/-- `n / d` rounded to the nearest integer, ties to even. -/
def roundDiv (n d : Int) : Int :=
  let q := n / d
  let r := n % d
  if 2 * r < d then q else if d < 2 * r then q + 1 else if q % 2 = 0 then q else q + 1

/-- A value taken into the Q1.31 range. -/
def satQ31 (v : Int) : Int := within q31Min q31Max v

/-- The factory and user calibration of a decimated sample (R366, R367). -/
def calibrate (ch : SenseId) (cal : Option CalDecl) (c : Int) : Int :=
  let yf := roundEven ((c - (Config.factoryOffset ch.val).toInt) * ((Config.factoryGain ch.val).toNat : Int)) 23
  let g := max (-20000) (min 20000 ((cal.map (·.gain)).getD 0))
  let o := max (-10000) (min 10000 ((cal.map (·.offset)).getD 0))
  satQ31 (roundDiv (yf * (1000000 + g)) 1000000 + roundDiv (o * 2147483648) 1000000)

/-- DC removal of one Ff sample x: y and the new estimate m in Q1.47 (R359). -/
def dcRemove (m x : Int) : Int × Int :=
  (x - roundEven m 16, m + roundEven (x * (2 ^ 16 : Nat) - m) 16)

/-- How many samples the divisor stage of a group delay of 24 × (D − 1) frames reaches back, the present one among them (R360). -/
def stageLength (d : Nat) : Nat := 48 * (d - 1) + 1

/-- What the divisor stage gives for the samples before it, latest first: for D = 1 the sample itself, else the part's own filter
(R360). The chain's result saturates here, and the samples before it do not (R358). -/
def divisorStage (d : Nat) (ys : List Int) : Int := satQ31 (if d = 1 then ys.headD 0 else Config.divisorStage d ys)

/-- One channel at a strobe: the chain runs on the Ff sample `c`, and a RUN channel delivers at its delivery strobes (R358 to
R360). -/
def SenseChannel.strobe (x : SenseChannel) (ch : SenseId) (c : Int) (frame align : Nat) : SenseChannel :=
  match x.cfg with
  | none => x
  | some d =>
    let u := calibrate ch x.cal c
    let dc := decide (d.2.mode < 2)
    let m := if x.seeded then x.dc else u * (2 ^ 16 : Nat)
    let y := if dc then (dcRemove m u).1 else u
    let ys := (y :: x.recent).take (stageLength d.2.divisor)
    let offer := BitVec.ofInt 32 (divisorStage d.2.divisor ys)
    let x := { x with dc := if dc then (dcRemove m u).2 else x.dc, seeded := true, recent := ys, offer := offer }
    if x.state = .run ∧ align % d.2.divisor = 0 then { x with sample := offer, deliveredAt := some frame } else x

/-- The group delay in frames (Table SNS-7). -/
def groupDelay (d : Nat) : Nat := 16 + 24 * (d - 1)

/-- SETTLE_COMPLETE: the first delivery strobe at least the group delay after entry, with no condition declared, delivers the
first sample and enters RUN (R360). -/
def State.settleComplete (s : State) (ch : SenseId) : State :=
  match (s.chan ch).cfg with
  | none => s
  | some d =>
    let c := s.chan ch
    if s.senseLive = true ∧ c.state = .settle ∧ c.openDecl = false ∧ c.shortDecl = false ∧
        c.entered + groupDelay d.2.divisor ≤ s.clock.frame ∧ s.align % d.2.divisor = 0 then
      s.modChan ch (fun c => { c with state := .run, sample := c.offer, deliveredAt := some s.clock.frame })
    else s

/-- The filter time t_G in ns: 2 µs standard, 40 µs extended when CODE_H [3:2] is 3 (R361, R363). -/
def State.filterNs (s : State) : Nat := if (s.code 7).toNat / 4 = 3 then 40000 else 2000

/-- The time in cycles of VCO/8, from the strobe of frame 0, from which a strobe shows the edge of a comparator transition at `ts`:
1 µs after its qualification (R363). -/
def State.edgeDue (s : State) (ts : Nat) : Nat :=
  ts + ((s.filterNs + 1000) * (7680 * s.ff / 1000) + 999999) / 1000000

/-- The nominal comparator delay of 150 ns in whole cycles of VCO/8, the resolution of a timestamp (R363, R459): 55.3 at 48 kHz and
50.8 at 44.1 kHz, rounded to the nearest (DEDUCED, log 48). -/
def State.comparatorDelay (s : State) : Nat := if s.family441 then 51 else 55

/-- What the comparator of a PULSE channel makes of a voltage: high above V_HI, low below V_LO, between them no change (R363). -/
def comparatorLevel (ch : SenseId) (d : SenseDecl) (mv : Int) : Option Bool :=
  if comparatorMv ch d.vHi < mv then some true else if mv < comparatorMv ch d.vLo then some false else none

/-- A glitch counted, with those of its 1 ms window (R363, R365). The comparator has changed its level all the same: the change back
is a transition of its own. -/
def SenseChannel.glitch (c : SenseChannel) (window : Nat) : SenseChannel :=
  { c with glitches := c.glitches + 1, burst := (window, if c.burst.1 = window then c.burst.2 + 1 else 1) }

/-- PULSE_EDGE_QUALIFY: SNS_P_x at `mv` changes the comparator's level at `ts` cycles of VCO/8. A transition that persists for t_G
counts, and one of the configured polarity is an edge on its way to the view, at its instant less the comparator's delay; one
that does not persist is a glitch of the given 1 ms window. Either way the comparator stands at the new level, from which the next
transition is judged (R344, R363, R459). -/
def State.pulseEdge (s : State) (ch : SenseId) (mv : Int) (ts persistNs window : Nat) : State :=
  match (s.chan ch).cfg with
  | none => s
  | some d =>
    match (comparatorLevel ch d.2 mv).filter (fun l => l != (s.chan ch).high) with
    | none => s
    | some rising =>
      if s.senseLive = true ∧ d.2.mode = 3 then
        if s.filterNs ≤ persistNs then
          s.modChan ch (fun c =>
            let c := { c with high := rising }
            if rising ≠ d.2.falling then
              { c with edges := c.edges + 1, waiting := c.waiting ++ [(ts - s.comparatorDelay, s.edgeDue ts)] }
            else c)
        else s.modChan ch (fun c => { c.glitch window with high := rising })
      else s

/-- Whether a reason of Table SNS-9 holds: `measure` is the present 1 ms window for reason 1 and milliseconds for the others. -/
def pulseReason (ch : SenseId) (c : SenseChannel) (d : SenseDecl) (reason measure : Nat) (mv : Int) : Bool :=
  match reason with
  | 1 => decide (c.burst.1 = measure) && decide (16 ≤ c.burst.2)
  | 2 => decide (10 ≤ measure) && (comparatorLevel ch d mv).isNone
  | 3 => decide (10 ≤ measure) && (decide (12000 < mv) || decide (mv < -300))
  | _ => false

_ _ _

» **Task statement**:
Filter the data above by the word "divisorStage" and copy every line that matches.

» **Written solution**:
def divisorStage (d : Nat) (ys : List Int) : Int := satQ31 (if d = 1 then ys.headD 0 else Config.divisorStage d ys)
    let offer := BitVec.ofInt 32 (divisorStage d.2.divisor ys)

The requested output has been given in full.